Тем не менее, Михал, которого король изначально сам предлагал на роль гетмана, все же казался королевской волевой жене несколько мягковатым и больше гражданским человеком, не достаточно жестким. Мария Гонзаго скорее всего была права, когда сказала мужу, что пост польного гетмана либо испортит, либо погубит «милого хлопчика», как она часто называла Михала. Впрочем, сам Михал так не считал. «Я давно вырос, уже сам отец, а ко мне, похоже, до сих пор король и королева относятся как к милому ребенку», — так думал он. И был тоже, отчасти, прав. Сейчас Мария Гонзаго и в самом деле осознавала, что «милый хлопак» уже давно преобразился в молодого красавца-мужчину.
— Как там ваше многолюбное семейство? — продолжала интересоваться королева. — Как растет твой Богусь?
— Дзякуй, Ваше величество.

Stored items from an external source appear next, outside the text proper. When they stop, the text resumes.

-- ==== Sys2Proof/Machine/Mgmt.lean ====
section
/-! DEFINITION. The management endpoint (R349 to R353, R364 to R368, R383 to R387): partitions, tenants, queues, energy records,
the summary, attestation, alarm responses. -/

namespace Sys2Proof.Machine

/-- A command of the management endpoint. -/
def cmdAtMgmt (c : Cmd) : Bool := c.ep == .mgmt

/-- The body has n bytes. -/
def bodyNot (c : Cmd) (n : Nat) : Bool := c.body.length != n

/-- A command completes, or is refused as it completes (R352). -/
def State.settle (s : State) (c : Cmd) (r : Option State) : State :=
  match r with | some t => t.finish c 0 0 [] | none => s.finish c 5 0 []

/-! ### Partitions (R349, R353) -/

/-- The clusters of Steel cores: those of chiplets 0 to 2 and 4 to 6 (R8). -/
def steelClusters : BitVec 16 := 0x3F3F#16

/-- Slots 0 to 31 belong to the system. -/
def ringOk (m : BitVec 256) : Bool := decide (m.toNat % 2 ^ 32 = 0) && m != 0#256

/-- Resources of the other partitions. -/
def State.others (s : State) (id : Nat) : List Part := s.parts.filter fun p => p.id != id

def waysOf (l : List Part) : Nat := l.foldl (fun n p => n + p.vways + p.oways) 0

/-- The clusters and ring slots of a partition: those that it holds, and those that its resize is to give it (R349, R364). -/
def Part.holds (p : Part) : BitVec 16 × BitVec 256 :=
  match p.resize with | some (cl, ring, _) => (p.clusters ||| cl, p.ring ||| ring) | none => (p.clusters, p.ring)

/-- Clusters and ring slots are free for partition `id`, and a Steel cluster is among them. -/
def State.masksOk (s : State) (id : Nat) (cl : BitVec 16) (ring : BitVec 256) : Bool :=
  cl &&& steelClusters != 0#16 && ringOk ring
    && (s.others id).all fun p => p.holds.1 &&& cl == 0#16 && p.holds.2 &&& ring == 0#256

def inRange (lo hi n : Nat) : Bool := decide (lo ≤ n) && decide (n ≤ hi)

/-- A field with a default selected by 0. -/
def orDefault (n d : Nat) : Nat := if n = 0 then d else n

/-- The partition of a PARTCREATE body. -/
def partOfBody (bs : List Byte) : Part :=
  let f := fieldNat bs
  { id := f 0 2, flags := BitVec.ofNat 16 (f 2 2), clusters := BitVec.ofNat 16 (f 4 2), vways := f 6 1, oways := f 7 1
    a1 := BitVec.ofNat 8 (f 8 1), aw := BitVec.ofNat 10 (f 10 2), pspan := BitVec.ofNat 16 (orDefault (f 12 2) 1024)
    vquota := BitVec.ofNat 32 (orDefault (f 16 4) 524288), slice := orDefault (f 0x14 4) 4000, grace := orDefault (f 0x18 4) 50
    tspan := orDefault (f 0x1C 4) 2000, ring := BitVec.ofNat 256 (f 0x20 32), hbm := f 0x40 8, lpddr := f 0x48 8
    heap := f 0x50 8, spill := f 0x58 4, lineage := orDefault (f 0x5C 4) 65536, key := none, wipe := none, hbmUsed := 0, lpddrUsed := 0
    heapUsed := 0, launches := 0, rseq := 0#32, resize := none, unacked := false, sources := Config.hosts (f 0 2)
    createBody := bs }

/-- The fields of a PARTCREATE body are in range, and what it asks for is free. -/
def State.createOk (s : State) (bs : List Byte) : Bool :=
  let p := partOfBody bs
  let f := fieldNat bs
  p.id != 0 && (s.partOf p.id).isNone && decide (p.flags.toNat < 8) && f 9 1 == 0 && f 14 2 == 0
    && s.masksOk p.id p.clusters p.ring && decide (2 ≤ p.vways) && decide (waysOf s.parts + p.vways + p.oways ≤ 12)
    && inRange 2 64 (f 8 1) && inRange 2 512 (f 10 2) && inRange 100 1000000 p.slice && inRange 10 10000 p.grace
    && inRange 100 1000000 p.tspan && inRange 1 1048576 p.lineage
    && decide (s.parts.foldl (fun n q => n + q.lineage) 0 + p.lineage ≤ 1048576)
    && p.hbm % 2097152 == 0 && p.lpddr % 2097152 == 0 && decide (p.heap + p.spill * 1048576 ≤ p.hbm)
    && decide (s.parts.foldl (fun n q => n + q.hbm) 0 + p.hbm + reservedSize ≤ hbmSize)
    && decide (s.parts.foldl (fun n q => n + q.lpddr) 0 + p.lpddr ≤ lpddrEnd - lpddrBase)

/-- SPM, ACC and L1 of a cluster are zeroed, its TLB entries dropped (R364). -/
def State.scrubCluster (s : State) (cl : Nat) : State :=
  let inside := fun (id : Nat) => id / 4 == cl
  { (s.dropCores inside).mapCores fun c => if inside c.id.toNat then { c with ctx := Ctx.reset, recCache := [], energyOf := none, views := [] } else c with
    spm := s.spm.filter fun c => !inside (c.1 / 2 ^ 20)
    spmLate := s.spmLate.filter fun c => !inside (c.1 / 2 ^ 20)
    spmPoison := s.spmPoison.filter fun w => !inside (w * 8 / 2 ^ 20)
    tlb := s.tlb.filter fun e => !inside e.1 }

/-- The clusters of a mask. -/
def clustersIn (m : BitVec 16) : List Nat := (List.range 16).filter fun k => m.getLsbD k

/-- A partition's clusters join the schedule, held by no tenant. -/
def State.addClusters (s : State) (m : BitVec 16) : State :=
  { s with clusters := s.clusters ++ ((clustersIn m).filter fun k => (s.clusterAt k).isNone).map fun k => ⟨k, none, 0, none, none, none, []⟩ }

/-- PARTCREATE: resources are reserved, scrubbed and keyed. -/
def State.partCreate (s : State) (bs : List Byte) : Option State :=
  let p := partOfBody bs
  if s.createOk bs then
    let s := (clustersIn p.clusters).foldl State.scrubCluster s
    let s : State := { s with
      parts := s.parts ++ [{ p with key := some (Config.random s.picks) }]
      picks := s.picks + 1
      pmcs := s.pmcs ++ [⟨p.id, List.replicate 32 0#16, List.replicate 32 0#64⟩] }
    some (s.addClusters p.clusters)
  else none

def execPartcreate (c : Cmd) (s : State) : Host.Outcome State Fault Refusal :=
  .next (s.command c 0x12#8 (cmdAtMgmt c) (bodyNot c 96) fun s c => s.settle c (s.partCreate c.body))

/-! ### Resizing (R364, R365) -/

/-- The ways that a resize asks for are free, and no version way is taken away. -/
def State.waysOk (s : State) (p : Part) (v o : Nat) : Bool :=
  decide (p.vways ≤ v) && decide (waysOf (s.others p.id) + v + o ≤ 12)

/-- PARTRESIZE: ways change at once; clusters and slots at a launch boundary, and the command then waits for the host. -/
def State.partResize (s : State) (c : Cmd) : State :=
  match s.partOf (cmdPart c) with
  | none => s.finish c 5 0 []
  | some p =>
    if p.resize.isSome then s
    else
      let cl := BitVec.ofNat 16 (fieldNat c.body 4 2)
      let ring := BitVec.ofNat 256 (fieldNat c.body 8 32)
      let v := fieldNat c.body 6 1
      let o := fieldNat c.body 7 1
      if s.masksOk p.id cl ring && s.waysOk p v o then
        let s := s.trimWays p.id o
        if cl = p.clusters ∧ ring = p.ring then (s.setPart { p with vways := v, oways := o }).finish c 0 0 []
        else s.setPart { p with vways := v, oways := o, resize := some (cl, ring, some c) }
      else s.finish c 5 0 []

def execPartresize (c : Cmd) (s : State) : Host.Outcome State Fault Refusal :=
  .next (s.command c 0x13#8 (cmdAtMgmt c) (bodyNot c 40 || fieldNat c.body 2 2 != 0) State.partResize)

/-- A launch of the partition runs: it is registered, or a LAUNCH has begun (R364). -/
def State.launching (s : State) (id : Nat) : Bool :=
  s.launches.any (fun l => l.space.part == id) ||
    s.cqueues.any fun q => q.space.part == id && (match q.running with | some c => c.op == 0x01#8 && c.ep == .part id | none => false)

/-- A tenant of a partition without its PASS on the clusters of a mask (R359). -/
def Tenant.leave (t : Tenant) (gone : BitVec 16) : Tenant := { t with pass := t.pass.filter fun p => !gone.getLsbD p.1 }

/-- RESIZE_APPLY: no launch of the partition runs; leaving clusters are scrubbed, the masks apply, and the host is told. -/
def State.resizeApply (s : State) (id : Nat) : State :=
  match s.partOf id with
  | none => s
  | some p =>
    match p.resize with
    | none => s
    | some (cl, ring, d) =>
      if p.unacked || s.launching id then s
      else if !s.masksOk id cl ring then
        let t := s.setPart { p with resize := none }
        (match d with | some c => t.finish c 5 0 [] | none => t)
      else
        let gone := p.clusters &&& ~~~cl
        let s := (clustersIn gone).foldl (fun s k => (s.saveCluster k).scrubCluster k) s
        let s : State := { s with
          clusters := s.clusters.filter fun k => !gone.getLsbD k.id
          tenants := s.tenants.map fun t => if t.space.part = id then t.leave gone else t
          tlb := s.tlb.filter fun e => e.2.1.part != id
          caches := { s.caches with tlb2 := s.caches.tlb2.filter fun e => e.2.1.part != id } }
        let rseq := p.rseq + 1
        let s := (s.setPart { p with clusters := cl, ring := ring, rseq := rseq, resize := some (cl, ring, d), unacked := true }).addClusters cl
        s.reportHosts id (eventBytes 0x01 id 0xFF cl.toNat p.clusters.toNat rseq.toNat (tickOf s.time) (leBytes 8 0))

def execResizeApply (p : Nat) (s : State) : Host.Outcome State Fault Refusal := .next (s.resizeApply p)

/-- A command that was accepted and now ends without having done its work (R331): with status 6. -/
def State.discardCmds (s : State) (q : CmdQueue) : State :=
  (q.running.toList ++ q.held ++ q.ahead).foldl (fun s c => s.tell c 6 0 []) s

/-- What a partition leaves behind in its queues: a launch ends with a record of KIND 4, and every other command that was accepted is
discarded (R331; log entry 65). -/
def State.answerAll (s : State) (id : Nat) : State :=
  let s := s.dropLaunches id []
  (s.cqueues.filter fun q => q.space.part == id && decide (q.id < 64)).foldl (fun s q => s.discardCmds q) s

/-- Everything that a partition held is gone, and its memory has no key (R384). -/
def State.partDestroy (s : State) (p : Part) : State :=
  let id := p.id
  let out := fun (sp : Space) => sp.part != id
  let s := s.answerAll id
  let s := (s.maps.filter fun m => m.space.part == id && !m.remote && m.held).foldl (fun s m => s.zeroFrame m.pa m.size) s
  let s := ((clustersIn p.clusters).foldl State.scrubCluster s).dropPart id
  let mine := fun (pa : Nat) => s.frames.any fun f => f.2 == id && decide (f.1 ≤ pa ∧ pa < f.1 + 65536)
  let again := fun (x : Mapping) => match x.back with | .refused d => { x with back := .later d } | _ => x
  { s with
    mailboxes := s.mailboxes.filter fun m => !mine m.1
    hwaits := s.hwaits.filter fun w => !mine w.1
    parts := s.others id
    clusters := s.clusters.filter fun k => !p.clusters.getLsbD k.id
    tenants := s.tenants.filter fun t => out t.space
    cqueues := s.cqueues.filter fun q => out q.space || decide (64 ≤ q.id)
    maps := (s.maps.filter fun m => out m.space).map again
    frames := s.frames.filter fun f => f.2 != id
    moves := s.moves.filter fun m => out m.1
    pageWalks := s.pageWalks.filter fun w => out w.1
    tlb := s.tlb.filter fun e => out e.2.1
    objects := s.objects.filter fun o => out o.space
    stubs := s.stubs.filter fun b => out b.space
    jobs := s.jobs.filter fun j => j.owner.key.part != id
    peers := s.peers.filter fun q => out q.space
    hostReqs := s.hostReqs.filter fun q => out q.space
    energies := s.energies.filter fun e => out e.1
    traces := s.traces.filter fun t => out t.space
    dbgArms := s.dbgArms.filter fun a => out a.space
    pmcs := s.pmcs.filter fun q => q.part != id
    replays := s.replays.filter fun r => r.part != id
    checkpoints := s.checkpoints.filter fun k => k.part != id }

Божьей милостью и молитвами! — кисло улыбнулся Михал.
Богуслав Криштоп родился слабым и болезненным мальчиком, врачи постоянно наблюдали за ним, но в последнее время стало очевидно, что ребенок явно отстает в развитие от своих сверстников. Правда, об этом Михал и Катажина предпочитали не распространяться, но, увы, об этом все равно многие либо знали, либо догадывались. Знали и то, что сразу за Богуславом Криштопом у Михала родилась дочка, которую назвали в честь матери Михала Феклой. Но девочка тут же умерла. Это шокировало и Катажину, и Михала.
— Это уже не простое совпадение, — серьезно говорил Михал врачам, — почему у Катажины стали рождаться такие слабые дети?
— Она часто рожала раньше. Видимо ее организм ослаб и требует лечения и восстановления, — пожимали врачи плечами, — ей бы воздержаться от зачатия, все-таки шесть родов…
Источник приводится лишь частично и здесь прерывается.